__PROBLEM__: The required output is every line from the one with "ext1 <;> simp [windowDone, Nat.add_assoc]" through the final line of the data below, unchanged.

**********

-- ==== Sys2Proof/Laws/Faults.lean ====
section
/-! SUPPORT. What each shared operation does where the transport answers `fault` to one of its frames (R144, R172, R188, R222). -/

namespace Sys2Proof.Machine

/-! ## One frame -/

theorem busCmd_faulted (b : Byte) (s : State) (hr : s.moves = []) (ha : s.answerAt 0 = .fault) :
    busCmd b s = .ended (s.faulted s.op [] 0 (.command b)) := by
  rw [busCmd_fault b s hr ha]
  congr 1
  ext1 <;> simp [Frame.level]

theorem busData_faulted (bs : List Byte) (s : State) (hr : s.moves = []) (ha : s.answerAt 0 = .fault) :
    busData bs s = .ended (s.faulted s.op [] 0 (.data bs)) := by
  rw [busData_fault bs s hr ha]
  congr 1
  ext1 <;> simp [Frame.level]

/-! ## The window program (R172) -/

/-- The state after a window program whose frame k, 0 to 4, is answered `fault`: the registers written so far keep their new values (R172). -/
def windowFaulted (x0 y0 x1 y1 : Half) (k : Nat) (ph : Phase) (f : Frame) (s : State) : State :=
  { s.faulted s.op ((windowEvents s.params x0 y0 x1 y1).take k) k f with
    phase := ph, wx0 := if 1 < k then x0 else s.wx0, wx1 := if 1 < k then x1 else s.wx1,
    wy0 := if 3 < k then y0 else s.wy0, wy1 := if 3 < k then y1 else s.wy1 }

theorem windowProgram_fault (x0 y0 x1 y1 : Half) (s : State) (k : Nat) (ph : Phase) (f : Frame) (hr : s.moves = [])
    (hf : (windowFrames s.params x0 y0 x1 y1)[k]? = some (ph, f)) (ha : s.FaultsAt k) :
    windowProgram x0 y0 x1 y1 s = .ended (windowFaulted x0 y0 x1 y1 k ph f s) := by
  obtain ⟨ho, hk⟩ := ha
  have hlt : k < 5 := by simpa [windowFrames] using (List.getElem?_eq_some_iff.mp hf).1
  simp only [windowProgram, cmdStep, columnData, rowData]
  match k, hlt with
  | 0, _ =>
    simp only [windowFrames, List.getElem?_cons_zero, Option.some.injEq, Prod.mk.injEq] at hf
    obtain ⟨rfl, rfl⟩ := hf
    simp [busCmd_faulted, hr, hk]
    ext1 <;> simp [windowFaulted, windowEvents, hr]
  | 1, _ =>
    have h0 := ho 0 (by omega)
    simp [windowFrames] at hf
    obtain ⟨rfl, rfl⟩ := hf
    simp [busCmd_ok, busData_faulted, hr, hk, h0]
    ext1 <;> simp [windowFaulted, windowEvents, hr]
  | 2, _ =>
    have h0 := ho 0 (by omega)
    have h1 := ho 1 (by omega)
    simp [windowFrames] at hf
    obtain ⟨rfl, rfl⟩ := hf
    simp [busCmd_ok, busData_ok, busCmd_faulted, hr, hk, h0, h1]
    ext1 <;> simp [windowFaulted, windowEvents, hr]
  | 3, _ =>
    have h0 := ho 0 (by omega)
    have h1 := ho 1 (by omega)
    have h2 := ho 2 (by omega)
    simp [windowFrames] at hf
    obtain ⟨rfl, rfl⟩ := hf
    simp [busCmd_ok, busData_ok, busData_faulted, hr, hk, h0, h1, h2]
    ext1 <;> simp [windowFaulted, windowEvents, hr]
  | 4, _ =>
    have h0 := ho 0 (by omega)
    have h1 := ho 1 (by omega)
    have h2 := ho 2 (by omega)
    have h3 := ho 3 (by omega)
    simp [windowFrames] at hf
    obtain ⟨rfl, rfl⟩ := hf
    simp [busCmd_ok, busData_ok, busCmd_faulted, hr, hk, h0, h1, h2, h3]
    ext1 <;> simp [windowFaulted, windowEvents, hr]

/-! ## A record and the script (R144) -/

theorem execRecord_fault (r : ScriptRecord) (s : State) (k : Nat) (ph : Phase) (f : Frame) (hr : s.moves = [])
    (hf : (recordSteps r)[k]? = some (ph, f)) (ha : s.FaultsAt k) :
    execRecord r s = .ended { s.faulted s.op ((recordEvents r).take k) k f with phase := ph } := by
  obtain ⟨ho, hk⟩ := ha
  match k with
  | 0 =>
    simp only [recordSteps, List.getElem?_cons_zero, Option.some.injEq, Prod.mk.injEq] at hf
    obtain ⟨rfl, rfl⟩ := hf
    simp only [execRecord]
    rw [enterPhase_nil _ s hr, busCmd_faulted _ (setPhase .recCmd s) hr hk, andThen_ended]
    rfl
  | 1 =>
    by_cases hp : r.payload = []
    · simp [recordSteps, hp] at hf
    · simp [recordSteps, hp] at hf
      obtain ⟨rfl, rfl⟩ := hf
      have h0 := ho 0 (by omega)
      simp [execRecord, busDataIf, busCmd_ok, busData_faulted, hr, h0, hk, hp]
      ext1 <;> simp [recordEvents, hp, hr]
  | k + 2 =>
    by_cases hp : r.payload = [] <;> simp [recordSteps, hp] at hf

/-- The records before r are sent whole, and frame k of r is answered `fault`: SP is the index of r (R24, R144). -/
theorem runScript_fault (pre post : List ScriptRecord) (r : ScriptRecord) (s : State) (n k : Nat) (ph : Phase) (f : Frame)
    (hd : s.params.script.drop s.sp.toNat = pre ++ r :: post) (hn : pre.length < n)
    (hk : s.sp.toNat + pre.length < 255) (hr : s.moves = [])
    (hf : (recordSteps r)[k]? = some (ph, f)) (ha : s.FaultsAt (scriptFrames pre + k)) :
    runScript n s = .ended
      { s.faulted s.op (scriptEvents pre ++ (recordEvents r).take k) (scriptFrames pre + k) f with
        sp := BitVec.ofNat 8 (s.sp.toNat + pre.length), phase := ph } := by
  induction pre generalizing s n with
  | nil =>
    obtain ⟨n, rfl⟩ : ∃ m, n = m + 1 := ⟨n - 1, by simp at hn; omega⟩
    rw [runScript, fetchRecord_of_drop hd]
    simp only
    rw [execRecord_fault r s k ph f hr hf (by simpa [scriptFrames] using ha), andThen_ended]
    congr 1
    ext1 <;> simp [scriptEvents, scriptFrames]
  | cons q pre ih =>
    obtain ⟨n, rfl⟩ : ∃ m, n = m + 1 := ⟨n - 1, by simp only [List.length_cons] at hn; omega⟩
    simp only [List.length_cons] at hk hn
    have hl : s.sp.toNat < 255 := by omega
    have hq : scriptFrames (q :: pre) = recordFrames q + scriptFrames pre := by simp [scriptFrames]
    rw [hq] at ha
    rw [runScript, fetchRecord_of_drop hd]
    simp only
    rw [execRecord_ok q s hr (fun i hi => ha.1 i (by omega)), andThen_run]
    refine (runScript_glimpse _ _ ?_).trans ((ih
      (setSp (s.sp + 1) { s.sent (recordEvents q) (recordFrames q) with
        phase := recordPhase q, dc := if q.payload = [] then s.params.dcCmd else s.params.dcData,
        primed := primedAfter s.params q.opcode })
      n (drop_sp_succ hl hd) (by omega) (by simp only [setSp_sp, sp_succ hl]; omega) hr
      ⟨fun i hi => (answerAt_sent s (recordEvents q) (recordFrames q) i).trans (ha.1 _ (by omega)),
       (answerAt_sent s (recordEvents q) (recordFrames q) (scriptFrames pre + k)).trans
         ((congrArg s.answerAt (Nat.add_assoc _ _ _).symm).trans ha.2)⟩).trans ?_)
    · exact hr
    have hs : (s.sp + 1#8).toNat + pre.length = s.sp.toNat + (pre.length + 1) := by
      have := sp_succ hl
      simp only [BitVec.ofNat_eq_ofNat] at this
      omega
    have hs' : BitVec.ofNat 8 ((s.sp + 1#8).toNat + pre.length) = BitVec.ofNat 8 (s.sp.toNat + (pre.length + 1)) := congrArg _ hs
    congr 1
    ext1 <;> simp only [BitVec.ofNat_eq_ofNat, setSp_sp, hs'] <;> simp [hq, scriptEvents, Nat.add_assoc, Frame.level]

/-! ## The replay and the fill (R188) -/

theorem rowWrite_fault (s : State) (hr : s.moves = []) (ha : s.answerAt 0 = .fault) :
    rowWrite s = .ended { s.faulted s.op [] 0 (.data (rowRead s.rowbuf s.rowlen.toNat)) with phase := .rowD } := by
  simp only [rowWrite]
  rw [enterPhase_nil _ s hr, busData_faulted _ (setPhase .rowD s) hr ha, andThen_ended]
  rfl

/-- Row-write j of n is answered `fault`: j rows were written whole (R23, R188). -/
theorem rowLoop_fault (n j : Nat) (s : State) (hj : j < n) (hr : s.moves = []) (ha : s.FaultsAt j) :
    rowLoop n s = .ended
      { s.faulted s.op (List.replicate j (.data (rowRead s.rowbuf s.rowlen.toNat))) j (.data (rowRead s.rowbuf s.rowlen.toNat)) with
        phase := .rowD, row := s.row + BitVec.ofNat 16 j } := by
  induction n generalizing s j with
  | zero => omega
  | succ n ih =>
    cases j with
    | zero =>
      rw [rowLoop, rowWrite_fault s hr ha.2, andThen_ended]
      congr 1
      ext1 <;> simp
    | succ j =>
      rw [rowLoop, rowWrite_ok s hr (ha.1 0 (by omega)), andThen_run,
        ih j _ (by omega) (by simpa using hr)
          ⟨fun k hk => by simpa using ha.1 (1 + k) (by omega), by simpa [Nat.add_comm] using ha.2⟩]
      have r : s.row + 1#16 + BitVec.ofNat 16 j = s.row + BitVec.ofNat 16 (j + 1) := by
        rw [BitVec.add_assoc, ← BitVec.ofNat_add, Nat.add_comm]
      congr 1
      have e : 1 + (j + 1) = j + 2 := by omega
      ext1 <;> simp [r, e, Nat.add_assoc, List.replicate_succ]

/-- A fill whose window program faults at frame k. -/
theorem fill_fault_window (cw ch : Nat) (x y : Int) (c : Half) (s : State) (k : Nat) (ph : Phase) (f : Frame) (hr : s.moves = [])
    (hf : (windowFrames s.params (bound x) (bound y) (bound (x + cw - 1)) (bound (y + ch - 1)))[k]? = some (ph, f))
    (ha : s.FaultsAt k) :
    fill (some (cw, ch)) x y c s = .ended
      (windowFaulted (bound x) (bound y) (bound (x + cw - 1)) (bound (y + ch - 1)) k ph f (packed cw ch c s)) := by
  simp only [fill]
  rw [packRow_nil cw ch c s hr, windowProgram_fault _ _ _ _ (packed cw ch c s) k ph f hr hf ⟨fun i hi => ha.1 i hi, ha.2⟩, andThen_ended]

/-- A fill whose row-write j is answered `fault` (R188). -/
theorem fill_fault_row (cw ch j : Nat) (x y : Int) (c : Half) (s : State) (hw : cw ≤ Config.panelWidth) (hj : j < ch)
    (hr : s.moves = []) (ha : s.FaultsAt (5 + j)) :
    fill (some (cw, ch)) x y c s = .ended
      { s.faulted s.op 
          (windowEvents s.params (bound x) (bound y) (bound (x + cw - 1)) (bound (y + ch - 1)) ++ List.replicate j (.data (rowBytes cw c)))
          (5 + j) (.data (rowBytes cw c)) with
        rowbuf := Memory.writeList s.rowbuf 0 (rowBytes cw c), rowlen := BitVec.ofNat 16 (2 * cw), rows := BitVec.ofNat 16 ch,
        row := BitVec.ofNat 16 j, phase := .rowD,
        wx0 := bound x, wy0 := bound y, wx1 := bound (x + cw - 1), wy1 := bound (y + ch - 1) } := by
  have hp := rowRead_packed cw ch c s hw
  simp only [fill]
  rw [packRow_nil cw ch c s hr, windowProgram_ok _ _ _ _ (packed cw ch c s) hr (fun k hk => ha.1 k (by omega)), andThen_run,
    rowLoop_fault ch j (windowDone _ _ _ _ (packed cw ch c s)) hj hr
      ⟨fun k hk => (answerAt_sent (packed cw ch c s) [] 5 k).trans (ha.1 (5 + k) (by omega)),
       (answerAt_sent (packed cw ch c s) [] 5 j).trans ha.2⟩]
  have hb : rowRead (windowDone (bound x) (bound y) (bound (x + cw - 1)) (bound (y + ch - 1)) (packed cw ch c s)).rowbuf
      (windowDone (bound x) (bound y) (bound (x + cw - 1)) (bound (y + ch - 1)) (packed cw ch c s)).rowlen.toNat = rowBytes cw c := hp
  rw [hb]
  congr 1
  ext1 <;> simp [windowDone, Nat.add_assoc]

end Sys2Proof.Machine
end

**********

__RESULT OF THE TASK__:
  ext1 <;> simp [windowDone, Nat.add_assoc]

end Sys2Proof.Machine
end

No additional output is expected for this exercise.